Abstract

Background: Implantable cardioverter-defibrillators (ICDs) are endorsed by the current American Heart Association (AHA) Guidelines as the cornerstone in the primary prevention of mortality in patients with reduced ejection fraction (EF) (≤35%). The timing for ICD therapy in non-ischemic cardiomyopathy (NICM) is not specified in the current guidelines. The objective of this study was to determine the timing for ICD insertion for patients with NICM versus ICM in the real-world population. Methods: Retrospective design study of patients with ICDs implantation from 2019 to 2022 at our community hospital. Data was obtained via the Device Implant Registry. All eligible participants had confirmed diagnosis of ICM and NICM on chart review; while confirmed EF≤35% on echocardiography. Categorical predictors and clinical outcomes were analyzed using Pearson’s chi-square test or Fisher’s exact test. Quantitative predictors and clinical outcomes were analyzed using Student's t-test or the Wilcoxon rank sum test. Results: Our cohort included 62 patients undergoing ICD placement for primary prevention.

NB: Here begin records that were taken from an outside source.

-- ==== Sys2Proof/Machine/Runs.lean ====
section
/-! DEFINITION. The Homing Sequencer: the end of a run, aborts, the taking of steps, and the events that meet or defeat a
step (R3, R88 to R95, R106 to R117). -/
namespace Sys2Proof.Machine

/-! ### Ends and aborts -/

/-- The record of an axis whose run has ended (R16). -/
def AxisRecord.afterRun (r : AxisRecord) (res : RunResult) : AxisRecord :=
  match res with
  | .homed => { r with runId := none, state := .provisional, origin := .homed, epoch := r.epoch + 1 }
  | _ => { r with runId := none, state := .unreferenced, origin := .none, lossCause := .homingFailed }

/-- The permit record returns to NONE (R74, R84). -/
def AuthEntry.withoutPermit (x : AuthEntry) : AuthEntry := { x with permit := .none, permitRun := none, permitTimer := none }

/-- The effects of a run's end, in the order of R117, for the run held under the axis. -/
def State.endRunOf (s : State) (a : Axis) (r : Run) (res : RunResult) : State :=
  let s1 := ((s.setSettle a none).setWatch a .off).leaveQueue a
  let s2 := s1.setAuth a (s1.auth a).withoutPermit
  let s3 := s2.orderEnded a
  let s4 := (s3.setRun a none).setLastRun a (r.runId, res)
  let s5 := s4.commitRecord a ((s4.record a).afterRun res)
  s5.emit (.runEnd a r.owner r.runId res)

/-- Ends the run of an axis, if there is one (R117). -/
def State.endRun (s : State) (a : Axis) (res : RunResult) : State :=
  match s.run a with
  | none => s
  | some r => s.endRunOf a r res

/-- Posts STOP for a run's order and goes to a phase with a pending result (R109, R112). -/
def State.stopRun (s : State) (a : Axis) (r : Run) (phase : RunPhase) (pending : Option RunResult) : State :=
  s.postStop.setRun a (some { r with phase := phase, pendingResult := pending })

/-- Takes an abort of a run by its phase (R75, R112). In STOPPING the stop already posted is kept, and in ENDING the pending result stands,
whatever gave it and whenever (R112, R113; log 42). -/
def State.abortRun (s : State) (a : Axis) (res : RunResult) : State :=
  match s.run a with
  | none => s
  | some r =>
    match r.phase with
    | .waitPermit | .waitChannel | .settling => s.endRunOf a r res
    | .ordered | .moving => s.stopRun a r .ending (some res)
    | .stopping => s.setRun a (some { r with phase := .ending, pendingResult := some res })
    | .ending => s

/-! ### Steps -/

/-- The position advances; the order id and the step start time become absent (R107, R110). -/
def State.advanceRun (s : State) (a : Axis) : State :=
  match s.run a with
  | none => s
  | some r => s.setRun a (some { r with position := r.position + 1, orderId := none, stepStart := none })

/-- A capture condition at this moment (R93). -/
def State.captureHolds (s : State) (a : Axis) (r : Run) : CaptureCond → Bool
  | .switchActive => decide ((s.sensor a).switchLevel = .active)
  | .loadLoaded => decide ((s.record a).loadClass = .loaded)
  | .loadEmpty => decide ((s.record a).loadClass = .empty)
  | .coarseAboveHome =>
    match s.coarseJoint a with
    | some j => decide ((s.calOf a).homePosition < j)
    | none => false
  | .indexLatched => r.latch.isSome

/-- Writes a run flag (R93). -/
def Run.setFlag (r : Run) (f : RunFlag) (v : Bool) : Run :=
  match f with
  | .l0 => { r with l0 := v }
  | .l1 => { r with l1 := v }

/-- What a step comes to when it is taken. -/
inductive StepResult where
  /-- The step is done; the run goes on to the next position. -/
  | done (s : State)
  /-- The run waits. -/
  | waits (s : State)
  /-- The run ends with a result. -/
  | ends (s : State) (res : RunResult)

/-- A latched count expressed after a rebase by its own turns: turn 0 with the same fine (R94). -/
def rebasedLatch (latch : Int) (cpt : Nat) : Int := latch.emod (cpt : Int)

/-- Moves the rest anchor by whole turns (R36). -/
def State.shiftAnchor (s : State) (a : Axis) (by_ : Int) : State :=
  s.setSensor a { s.sensor a with restAnchor := (s.sensor a).restAnchor.map (· + by_) }

/-- The rebase of R3 on a latched count: none where the turn would leave its range or the axis is not HOMING. -/
def State.rebase (s : State) (a : Axis) (latch : Int) : Option State :=
  let turns := latch.fdiv (s.cpt a : Int)
  let t := (s.record a).turn - turns
  if (s.record a).state = .homing ∧ turnInRange t then
    let s1 := s.commitRecord a { s.record a with turn := t }
    some ((s1.outdate a).shiftAnchor a (-turns * (s.cpt a : Int)))
  else none

/-- MARK (R94). -/
def State.takeMark (s : State) (a : Axis) (r : Run) : StepResult :=
  match r.latch with
  | none => .ends s .noIndex
  | some latch =>
    match s.rebase a latch with
    | none => .ends s .noIndex
    | some s' => .done (s'.setRun a (some { r with marked := true, latch := some (rebasedLatch latch (s.cpt a)) }))

/-- VERIFY_COARSE (R95). -/
def State.takeVerify (s : State) (a : Axis) (r : Run) : StepResult :=
  if (s.calOf a).coarsePresent = false then .done s
  else if r.marked = false then .ends s .notMarked
  else if s.sourceFramed a = false then .ends s .coarseMismatch
  else if s.coarseJoint a = none then .ends s .coarseMismatch
  else if s.agreesWithCoarse a (s.joint a (s.count a)) then .done s
  else .ends s .coarseMismatch

/-- SETTLE starts its timer (R91, R107). -/
def State.takeSettle (s : State) (a : Axis) (r : Run) (time : Nat) : StepResult :=
  .waits ((s.setSettle a (some (ms time))).setRun a (some { r with phase := .settling, stepStart := some s.now }))

/-- The switch level that a step seeks (R89). -/
def soughtLevel : StepBody → Option SwitchLevel
  | .seekSwitch .. => some .active
  | .leaveSwitch .. => some .inactive
  | _ => none

/-- A switch step whose level already holds is done; otherwise it asks its order (R89, R107). -/
def State.takeSwitch (s : State) (a : Axis) (r : Run) (sought : SwitchLevel) : StepResult :=
  if (s.sensor a).switchLevel = sought then .done s else .waits (s.joinQueue a r)

/-- Takes a step by its kind (R89 to R95, R107). -/
def State.takeStep (s : State) (a : Axis) (r : Run) : StepBody → StepResult
  | .seekSwitch .. => s.takeSwitch a r .active
  | .leaveSwitch .. => s.takeSwitch a r .inactive
  | .seekIndex .. | .moveBy .. | .loadCheck => .waits (s.joinQueue a r)
  | .settle t => s.takeSettle a r t
  | .capture f k => .done (s.setRun a (some (r.setFlag f (s.captureHolds a r k))))
  | .mark => s.takeMark a r
  | .verifyCoarse => s.takeVerify a r

/-- The result of a run that has done its list (R115). -/
def listResult (r : Run) : RunResult := if r.marked then .homed else .notMarked

/-- Takes the steps from a run's position on, until one waits or the run ends (R88, R107, R115). The list holds the
steps from the position on. -/
def takeSteps (a : Axis) : List Step → State → State
  | [], s =>
    match s.run a with
    | none => s
    | some r => s.endRunOf a r (listResult r)
  | st :: rest, s =>
    match s.run a with
    | none => s
    | some r =>
      if st.cond.holds r.l0 r.l1 then
        match s.takeStep a r st.body with
        | .done s' => takeSteps a rest (s'.advanceRun a)
        | .waits s' => s'
        | .ends s' res => s'.endRun a res
      else takeSteps a rest (s.advanceRun a)

/-- The run of an axis takes the step at its position and those after it, and the slot goes to the head of the queue
where it is free (R107, R119). -/
def State.continueRun (s : State) (a : Axis) : State :=
  match s.run a with
  | none => s
  | some r => (takeSteps a ((s.recipeOf r).drop r.position) s).postIfFree

/-- The step in hand is done: its watch goes OFF and the run goes on to the next position (R90, R108, R110). -/
def State.stepDone (s : State) (a : Axis) : State := ((s.setWatch a .off).advanceRun a).continueRun a

/-! ### Events that meet or defeat a step (R109) -/

/-- A run is ORDERED or MOVING (R109). -/
def Run.live (r : Run) : Bool :=
  match r.phase with
  | .ordered | .moving => true
  | _ => false

/-- The step's goal is met: STOP is posted and the run goes to STOPPING (R109). -/
def State.meetStep (s : State) (a : Axis) : State :=
  match s.run a with
  | none => s
  | some r => if r.live then s.stopRun a r .stopping none else s

/-- The step is defeated: STOP is posted and the run goes to ENDING with a result (R109). -/
def State.defeatStep (s : State) (a : Axis) (res : RunResult) : State :=
  match s.run a with
  | none => s
  | some r => if r.live then s.stopRun a r .ending (some res) else s

/-- The level that the step in hand seeks. -/
def State.seeks (s : State) (r : Run) : Option SwitchLevel := (s.stepOf r).bind fun st => soughtLevel st.body

/-- A switch event (R89, R109). -/
def State.switchEvent (s : State) (a : Axis) (level : SwitchLevel) : State :=
  match s.run a with
  | none => s
  | some r =>
    if s.seeks r = some level then
      match r.phase with
      | .waitChannel => (s.leaveQueue a).stepDone a
      | .ordered | .moving => s.meetStep a
      | .waitPermit | .stopping | .settling | .ending => s
    else s

/-- The step in hand is a SEEK_INDEX. -/
def State.seeksIndex (s : State) (r : Run) : Bool :=
  match s.stepOf r with
  | some { body := .seekIndex .., .. } => true
  | _ => false

/-- An index crossing: it becomes the latch, and meets the step unless STOP has been posted (R90, R109). -/
def State.indexCrossing (s : State) (a : Axis) (c : Int) : State :=
  match s.run a with
  | none => s
  | some r => if s.seeksIndex r then (s.setRun a (some { r with latch := some c })).meetStep a else s

/-- Contact on a JOG or MOVE_BY order of a run that is MOVING (R109, R137). -/
def State.contactEvent (s : State) (a : Axis) : State :=
  match s.run a with
  | some r => if r.phase = .moving then s.defeatStep a .contact else s
  | none => s

/-- The step in hand is a LOAD_CHECK. -/
def State.checksLoad (s : State) (r : Run) : Bool :=
  match s.stepOf r with
  | some { body := .loadCheck, .. } => true
  | _ => false

/-- The class of a LOAD_CHECK sample, for a run that is MOVING in that step (R92, R109, R133). A run that a STOP has already moved keeps its
path (R109, R134; log 42). -/
def State.loadCheckEvent (s : State) (a : Axis) (k : LoadClass) : State :=
  match s.run a with
  | none => s
  | some r =>
    if r.phase = .moving ∧ s.checksLoad r then
      match k with
      | .overload => s.defeatStep a .overload
      | .empty | .loaded | .unknown => s.meetStep a
    else s

/-! ### The end of an order (R110) -/

/-- What REACHED gives a run that is MOVING, by the kind of its step: none where the step is done (R110). -/
def reachedResult : StepBody → Option RunResult
  | .moveBy .. => none
  | .seekSwitch .. => some .noSwitch
  | .leaveSwitch .. => some .switchStuck
  | .seekIndex .. => some .noIndex
  | .loadCheck => some .moveRejected
  | .settle _ | .capture .. | .mark | .verifyCoarse => some .moveRejected

/-- MOVE_END for a run that is MOVING (R110). -/
def State.endMoving (s : State) (a : Axis) (r : Run) (o : MoveOutcome) : State :=
  match o with
  | .refused | .fault | .stopped => s.endRunOf a r .moveRejected
  | .reached =>
    match (s.stepOf r).bind fun st => reachedResult st.body with
    | none => s.stepDone a
    | some res => s.endRunOf a r res

/-- MOVE_END completes or ends the step of the order's run (R110). -/
def State.moveEnded (s : State) (a : Axis) (o : MoveOutcome) : State :=
  match s.run a with
  | none => s
  | some r =>
    match r.phase with
    | .ending => s.endRunOf a r (r.pendingResult.getD .moveRejected)
    | .stopping =>
      match o with
      | .stopped | .reached => s.stepDone a
      | .refused | .fault => s.endRunOf a r .moveRejected
    | .ordered => s.endRunOf a r .moveRejected
    | .moving => s.endMoving a r o
    | .waitPermit | .waitChannel | .settling => s

/-! ### Loss and power failure (R21, R114, R116) -/

/-- A loss event ends the run of a HOMING axis at once; its order, if it is in the slot, is detached (R114). -/
def State.loseRun (s : State) (a : Axis) : State := (s.detachOrder a).endRun a .sensorLost

/-- A slot holding an order in POSTED, ACTIVE or STOPPING is emptied by a power-fail event, and the Motion Port is told
(R116, log 16). -/
def State.emptySlot (s : State) : State :=
  match s.channel.slot, s.channel.order with
  | .posted, some o | .active, some o | .stopping, some o =>
    ((s.setChannel s.channel.emptied).orderEnded o.axis).emit .moveOrder
  | _, _ => s

/-- The power-fail event: the channel is emptied and every run ends POWER_FAIL (R116). -/
def State.powerFailEvent (s : State) : State :=
  let s := s.emptySlot
  let s := s.setChannel { s.channel with queue := [] }
  allAxes.foldl (fun t a => t.endRun a .powerFail) s

end Sys2Proof.Machine
end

There was no statistical significance between patients based on age, sex, race, and EF. Average time to ICD placement was 134 days for patients with ICM and 274 days for patients with NICM, a difference that favoured NICM; p =0.009 ( p <0.05). In the majority of patients, 64.5%, ICD implantation was deferred for at least 90 days compared to 35.5% patients who had an ICD placed by 90 days; p =0.001 ( p <0.05). The mortality in our study was 13% over a median of 2 years, with a predominance of ICM as compared to NICM, 75% versus 25%, respectably. Logistics regression demonstrated that timing to ICD implantation was not an independent variable of mortality. The mean overall survival was 274.4 days (SD +/- 50) in NICM compared to 134.3 days (SD +/- 21) in the ICM group, p =0.007 ( p <0.05). Conclusions: In a real-world population, time to ICD implantation was statistically different in ICM compared to NICM. ICM remains a significant risk of all-cause mortality despite the progress made in both medical and procedural treatments. Further studies are necessary to determine the appropriate time to ICD implantation in patients with NICM and reduced EF.